French dip: A meat-filled sandwich with crusty bread served with a side of jus. Purportedly invented at Philippe the Original in Chinatown, but also claimed by Cole’s in Downtown.

Wolfgang Puck: The original celebrity chef, whose restaurant empire spans the globe. He started it all at Hollywood restaurant Ma Maison and continued to grow at Spago, which still stands in the heart of Beverly Hills. Puck himself is often holding court in person at Spago or nearby at his steakhouse CUT.

Suzanne Goin: LA’s most recent James Beard Foundation Award winner, Goin runs some of LA’s finest restaurants in AOC, Lucques, and Tavern. From the school of Alice Waters, Goin incorporates mostly Mediterranean flavors into LA’s local produce.

Nancy Silverton: Founder of La Brea Bakery, as well as Pizzeria Mozza, Osteria Mozza, and Chi Spacca, Silverton represents LA’s emergence as an artisanal food hub, as well as its current status as refined purveyor of modern California-Italian cuisine.

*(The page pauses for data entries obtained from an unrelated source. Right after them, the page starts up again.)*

-- ==== Sys2Proof/Syntax.lean ====
section
/-!
DEFINITION. Syntax: the commands of the block, one constructor per row of spec/opcode_table.json, in the table's
order. The table gives no row any bits; an operand is what the rule named with the row says the step depends on
from outside (log entry 1). Units carry their physical numbers (R14, R15).
-/
namespace Sys2Proof

/-- A cluster by physical group and cluster index (R14, R17). -/
structure ClusterId where
  group : Fin 68
  cluster : Fin 32
deriving DecidableEq, Repr

/-- Physical cluster number (R212). -/
def ClusterId.num (k : ClusterId) : Nat := 32 * k.group.val + k.cluster.val

/-- The four little-endian words of a command (R179 to R182). -/
structure CmdWord where
  w0 : Word32
  w1 : Word32
  w2 : Word32
  w3 : Word32
deriving DecidableEq, Repr

/-- Where a transfer's request slots lie (R221): HBM, key cache, group buffer. -/
inductive SlotSource where
  | hbm | keyCache | groupBuffer
deriving DecidableEq, Repr

/-- What Terrier proves: the checkers of a physical group, or those of a memory-side die (R263). -/
inductive TerrierUnit where
  | group (p : Fin 68)
  | memoryDie (k : Fin 4)
deriving DecidableEq, Repr

/-- How a 64-bit register is accessed: whole, or one 32-bit half (R310). -/
inductive AccessWidth where
  | full | lowHalf | highHalf
deriving DecidableEq, Repr

/-- What a scrubber found in a line or word at a device address (R256): corrected or uncorrectable. -/
structure ScrubFind where
  addr : DevAddr
  uncorrectable : Bool
deriving DecidableEq, Repr

/-- One sensor reading: sensor number of R418 and signed quarter degrees. -/
structure TempReading where
  sensor : BitVec 6
  temp : BitVec 10
deriving DecidableEq, Repr

/-- One rail reading: rail code of R294 and mV. -/
structure RailReading where
  rail : Fin 9
  mv : BitVec 12
deriving DecidableEq, Repr

/-- What the outside supplies to a release step (R427, R428): the strap samples, the HBM lanes that failed training
(stack, pseudo-channel, lane), and the groups whose poison fill failed its read-back. -/
structure ReleaseObs where
  strapCodes : List (BitVec 8)
  failedLanes : List (Fin 8 × Fin 32 × Fin 32)
  failedFills : List (Fin 68)
deriving DecidableEq, Repr

/-- What training of a port measured (R339): the lanes that passed, widest margin first; codeword and frame lock;
the peer's identity digest and position; the one-way latency in cycles at 600 MHz. -/
structure PortTraining where
  lanes : List (Fin 5)
  locked : Bool
  peerDigest : List Byte
  peerPosition : BitVec 6
  latency : Nat
deriving DecidableEq, Repr

/-- A control record whose CRC held (R352), without its kind, which the command's row names. -/
structure ControlRecord where
  origin : BitVec 6
  hops : BitVec 4
  value : Byte
  beat : BeatNo
  key : Word64
  plan : Word32
deriving DecidableEq, Repr

/-- What the BEAT_IN pin shows (R350): a pulse of some width in cycles, or no well-formed pulse. -/
inductive BeatPulse where
  | pulse (width : Nat)
  | lost
deriving DecidableEq, Repr

/-- A configuration request (R308): offset and, for a write, its data. -/
structure ConfigAccess where
  offset : BitVec 12
  write : Option Word32
deriving DecidableEq, Repr

/-- The commands (log entry 1 says how each operand follows from the row's rule). -/
inductive Instr where
  -- scalar instructions of a cluster core (R174)
  | nop (k : ClusterId)
  | add (k : ClusterId) (sd sa sb : BitVec 5)
  | sub (k : ClusterId) (sd sa sb : BitVec 5)
  | and (k : ClusterId) (sd sa sb : BitVec 5)
  | or (k : ClusterId) (sd sa sb : BitVec 5)
  | xor (k : ClusterId) (sd sa sb : BitVec 5)
  | shl (k : ClusterId) (sd sa sb : BitVec 5)
  | shr (k : ClusterId) (sd sa sb : BitVec 5)
  | mul (k : ClusterId) (sd sa sb : BitVec 5)
  | addi (k : ClusterId) (sd sa : BitVec 5) (imm : BitVec 16)
  | lih (k : ClusterId) (sd : BitVec 5) (pos : BitVec 2) (imm : BitVec 16)
  | movp (k : ClusterId) (sd : BitVec 5) (pk : BitVec 6)
  | rdfeat (k : ClusterId) (sd : BitVec 5) (idx : BitVec 8)
  | rdstat (k : ClusterId) (sd : BitVec 5) (idx : BitVec 8)
  | loop (k : ClusterId) (lc : BitVec 2) (src : Bool) (forward : BitVec 11) (count : BitVec 12)
  | endl (k : ClusterId) (lc : BitVec 2) (back : BitVec 16)
  | waitc (k : ClusterId) (c : BitVec 16)
  | waitb (k : ClusterId)
  | waitResume (k : ClusterId)
  | settw (k : ClusterId) (tk : BitVec 4) (sa : BitVec 5)
  | endStream (k : ClusterId)
  -- engine commands (R185)
  | veChain (k : ClusterId) (c : CmdWord)
  | veTensor (k : ClusterId) (c : CmdWord)
  | veRescale (g : Fin 68) (c : CmdWord)
  | veModsw (g : Fin 68) (c : CmdWord)
  | veCvtin (k : ClusterId) (c : CmdWord)
  | veCvtout (k : ClusterId) (c : CmdWord)
  | veGather (k : ClusterId) (c : CmdWord)
  | veAuto (g : Fin 68) (c : CmdWord)
  | veFill (k : ClusterId) (c : CmdWord)
  | veLdprog (k : ClusterId) (c : CmdWord)
  | veLdconst (k : ClusterId) (c : CmdWord)
  | teFwd (g : Fin 68) (c : CmdWord)
  | teInv (g : Fin 68) (c : CmdWord)
  | teChecksumVerdict (g : Fin 68) (disturb : Word32)
  | rmeBconv (k : ClusterId) (c : CmdWord)
  | rmeKip (k : ClusterId) (c : CmdWord)
  | rmeCombine (k : ClusterId) (c : CmdWord)
  | refRun (k : ClusterId) (c : CmdWord)
  | refreshResume (g : Fin 68)
  | suLoad (k : ClusterId) (c : CmdWord)
  | suLoads (g : Fin 68) (c : CmdWord)
  | suStore (k : ClusterId) (c : CmdWord)
  | suArm (k : ClusterId) (c : CmdWord)
  | shadowRepeat (k : ClusterId) (ring : Fin 16)
  | suRelay (k : ClusterId) (c : CmdWord)
  | suKfill (k : ClusterId) (c : CmdWord)
  | suPip (k : ClusterId) (c : CmdWord)
  | suTile (k : ClusterId) (c : CmdWord)
  | gxMove (k : ClusterId) (c : CmdWord)
  | gxBcast (g : Fin 68) (c : CmdWord)
  | fuse (k : ClusterId) (c : CmdWord) (members : List CmdWord)
  -- streams and guards
  | sheepdogVerdict (k : ClusterId)
  | transferGrant (g : Fin 68) (src : SlotSource) (cycle : BitVec 16)
  | transferStamp (k : ClusterId) (tag : BitVec 6)
  | relayRowLanding (g : Fin 68)
  | hbmBoundOverrun (k : ClusterId) (tag : BitVec 6)
  | kcBoundOverrun (k : ClusterId) (tag : BitVec 6)
  -- the fault path
  | faultMessage (wire : Option Word64)
  | testMessage (p : Fin 68)
  | deviceCollectorRecord
  -- the beat
  | beatBoundary
  | programWindowEnd
  | terrierInjection (u : TerrierUnit) (fires arrives : Bool)
  | terrierVerdict (u : TerrierUnit) (own peer : Word64) (peerGroup : Fin 68) (firedUnit : Option Word64)
  | terrierRetest (p : Fin 68) (passes : Bool)
  | serviceScrub (finds : List ScrubFind)
  | abortFill (job : BitVec 16)
  | retrieverAbsorb (p : Fin 68)
  | retrieverFinalize (p : Fin 68)
  | ledgerSampling (temps : List TempReading) (rails : List RailReading)
  | reconciliation
  | retrieverVerdict
  | windfallTimeout (job : BitVec 16)
  | releaseDecision
  | checkpointCopy (job : BitVec 16)
  -- submission and jobs
  | submissionWrite (fn : Fin 17) (offset : BitVec 16) (data : List Byte) (tlps : Nat) (onStream : Bool)
  | submissionRead (fn : Fin 17) (length : Nat)
  | programChunk
  | programReference
  | programVerification
  | jobEntry
  | jobMapping (job : BitVec 16)
  | jobFirstIssue (job : BitVec 16)
  | jobDeadline (job : BitVec 16)
  | jobRestart (job : BitVec 16)
  | jobCompletion (job : BitVec 16)
  | transfer
  | transferComplete (fn : Fin 17) (hostOk : Bool)
  | registerKeyset
  | keysetCommit
  | removeKeyset
  | removeProgram
  | defineArea
  | deleteArea
  | cancelJob
  | marker
  | encode
  | backlogDrain (fn : Fin 17)
  | extentDigestDone (job : BitVec 16)
  -- host attachment
  | bar2Write (fn : Fin 17) (offset : BitVec 36) (data : List Byte) (onStream : Bool)
  | bar2Read (fn : Fin 17) (offset : BitVec 36) (length : Nat) (onStream : Bool)
  | configRequest (fn : Fin 17) (a : ConfigAccess)
  | vfFunctionLevelReset (vf : Fin 16)
  | pfFunctionLevelReset
  | pePerstN (active : Bool)
  | d3hotEntry (fn : Fin 17)
  | eventSourceFire (fn : Fin 17) (source : Fin 10)
  | eventTaken (fn : Fin 17) (source : Fin 10)
  | evSet (fn : Fin 17) (v : Word64) (w : AccessWidth)
  | evComplete (fn : Fin 17) (v : Word64) (w : AccessWidth)
  | evMaskWrite (fn : Fin 17) (v : Word64) (w : AccessWidth)
  | ringEnable (fn : Fin 17) (receipts : Bool) (v : Word64)
  | stickyClear (reg : Fin 3) (v : Word64) (w : AccessWidth)
  | logTailWrite (v : Word32)
  | registerWrite (fn : Fin 17) (offset : BitVec 26) (v : Word64) (w : AccessWidth)
  -- memory system
  | lineWriteback (addr : DevAddr) (secondReadCorrects : Bool)
  | rowRemap (stack : Fin 8) (pc : Fin 32) (row : BitVec 20)
  | patrolScrub (finds : List ScrubFind)
  | kcExtentRepair (extent : BitVec 9)
  | stackTemperatureTrigger (sensor : BitVec 6) (temp : BitVec 10)
  | doubledRefreshEntry (stack : Fin 8)
  | memoryClockSlow (die : Fin 4)
  | couplingCapLift
  -- power, clocks, thermal control, reset
  | stepSwitch
  | avsVoltageConfirm (mv : BitVec 10) (amps : BitVec 11)
  | stepUpAbandoned
  | stepUpRetry
  | junctionStepUp
  | cappedEvaluation (vddcWatts : BitVec 11)
  | vddCCurrentLift
  | hostStep (v : Word64) (w : AccessWidth)
  | railRange (rail : Fin 9) (mv : BitVec 12)
  | thermalTrip (sensor : BitVec 6)
  | powerOnReset
  | brownOutReset
  | clockFailure
  | lockUp
  | resetN
  | watchdog
  | swReset (v : Word64) (w : AccessWidth)
  | releaseStep (obs : ReleaseObs)
  | hostReady
  | haltReqN
  | halt (v : Word64) (w : AccessWidth)
  | orderlyHalt
  | coolAlarmN (active : Bool)
  | coolAlarmStuck
  | coolForcingEnd
  | inputGlitch (pin : Fin 7) (racing : Bool)
  | inputRacingEnd (pin : Fin 7)
  | beatIn (p : BeatPulse)
  | trstN
  | blockIdleReport (domain : BitVec 8)
  | blockIdle (domain : BitVec 8)
  | groupRetirement (p : Fin 68)
  | spareProven (p : Fin 68) (passes : Bool)
  -- peer links
  | linkFrameReceive (port : Fin 16) (frame : List Byte) (uncorrectable : Bool) (corrected : Nat)
  | linkMessageSend (port : Fin 16) (slot : BitVec 12)
  | linkRetransmit (port : Fin 16) (slot : BitVec 12)
  | linkKeepalive (port : Fin 16)
  | portTraining (port : Fin 16) (t : PortTraining)
  | spareRequest (port : Fin 16) (lane : Fin 5) (corrected : Nat)
  | spareAcknowledge (port : Fin 16)
  | laneSwap (port : Fin 16)
  | beatMarker (intact : Bool) (beat : BeatNo) (error : Int)
  | aligned
  | clear (r : ControlRecord)
  | fail (r : ControlRecord)
  | ready (r : ControlRecord)
  | restart (r : ControlRecord)
  | terminate (r : ControlRecord)
  | step (r : ControlRecord)
  | domainStepChange
  | linkedJobStart (job : BitVec 16)
  | portEnable (port : Fin 16) (v : Word64) (w : AccessWidth)
  | retrain (port : Fin 16) (v : Word64) (w : AccessWidth)
  -- security mailbox
  | identity
  | ownerState
  | loadCurve
  | importOffer
  | importShare
  | eraseShare
  | attest
  | partialDecrypt
  | pointCheck
  | scalarMultiplication
  | ecdsaVerify
  | modularExponentiation
  | sealDisable
  | mailboxResponse
  | drbgHealthFailure
  | drbgReseed
  -- image staging and adoption
  | stageGo (w : AccessWidth)
  | stageComplete (flashOk : Bool)
  | adoptGo (w : AccessWidth)
  | adoptionPiece (ok : Bool)
  | adoptSwitch
  | groupTableApply (p : Fin 68)
  | pseudoChannelRetrain (ok : Bool)
  | adoptAbort (w : AccessWidth)
  | adoptTimeout
  -- factory test and modes
  | factoryAuth (record : List Byte)
  | factoryEntry
  | powerReq (v : Word64) (w : AccessWidth)
  | twinAll (v : Word64) (w : AccessWidth)
  | injectionArm (v : Word64) (w : AccessWidth)
  | injectionFire
  -- life ledger
  | ledgerEventWrite (flashOk : Bool)
  | ledgerSnapshot (flashOk : Bool)
  | flushNow (w : AccessWidth)
  | durableCopy (flashOk : Bool)
  | windowOffset (v : Word64) (w : AccessWidth)
  | windowReady
  -- observation, boundary scan, sideband
  | obsSel (pin : Fin 4) (v : Word64) (w : AccessWidth)
  | anaSel (v : Word64) (w : AccessWidth)
  | extest
  | samplePreload (bits : List Bool)
  | idcode
  | clamp
  | highz
  | debugReset (bit : Bool)
  | scanDump
  | bypass (tdi : Bool)
  | status
  | tj
  | sbStep
  | cause
  | power
  | alert
  | smbusTimeout
  -- rows the table lists last
  | linkReferenceLoss
  | heldResetRelease
  | haltDrainLimit
  | encodeComplete
  | d0Return (fn : Fin 17)
  | msixVectorUnmask (fn : Fin 17) (vector : Fin 64)
  | ideKm (fn : Fin 17) (stream : BitVec 8)
deriving DecidableEq, Repr

end Sys2Proof
end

Jon & Vinny: Short for Jon Shook and Vinny Dotolo, chefs who knew exactly how to make the kind of food you want to eat, even before you knew it. They launched Animal in the late aughts, presaging the whole animal and elevated stoner fare that pervaded the city. They opened Son of a Gun before LA knew it had world class seafood. They partnered with Ludo Lefevre to open Trois Mec, Petit Trois, and Trois Familia — three of the trendiest places in town. And they debuted their signature Jon & Vinny’s on Fairfax, offering comforting Italian-American fare in a slick dining room. Oh, and they brought home a James Beard Award in 2016 to top it all off.

Reservations to make in advance

Thankfully L.A. restaurants don’t tend to be too difficult to book, especially compared to other large cities. However, there are small handful of places where reservations are strongly recommended or even required (via tickets). You’ll need to think ahead for Bestian/nakaJon & Vinny’sMaudeTrois MecFishing With Dynamite, and Mastro’s Ocean Club.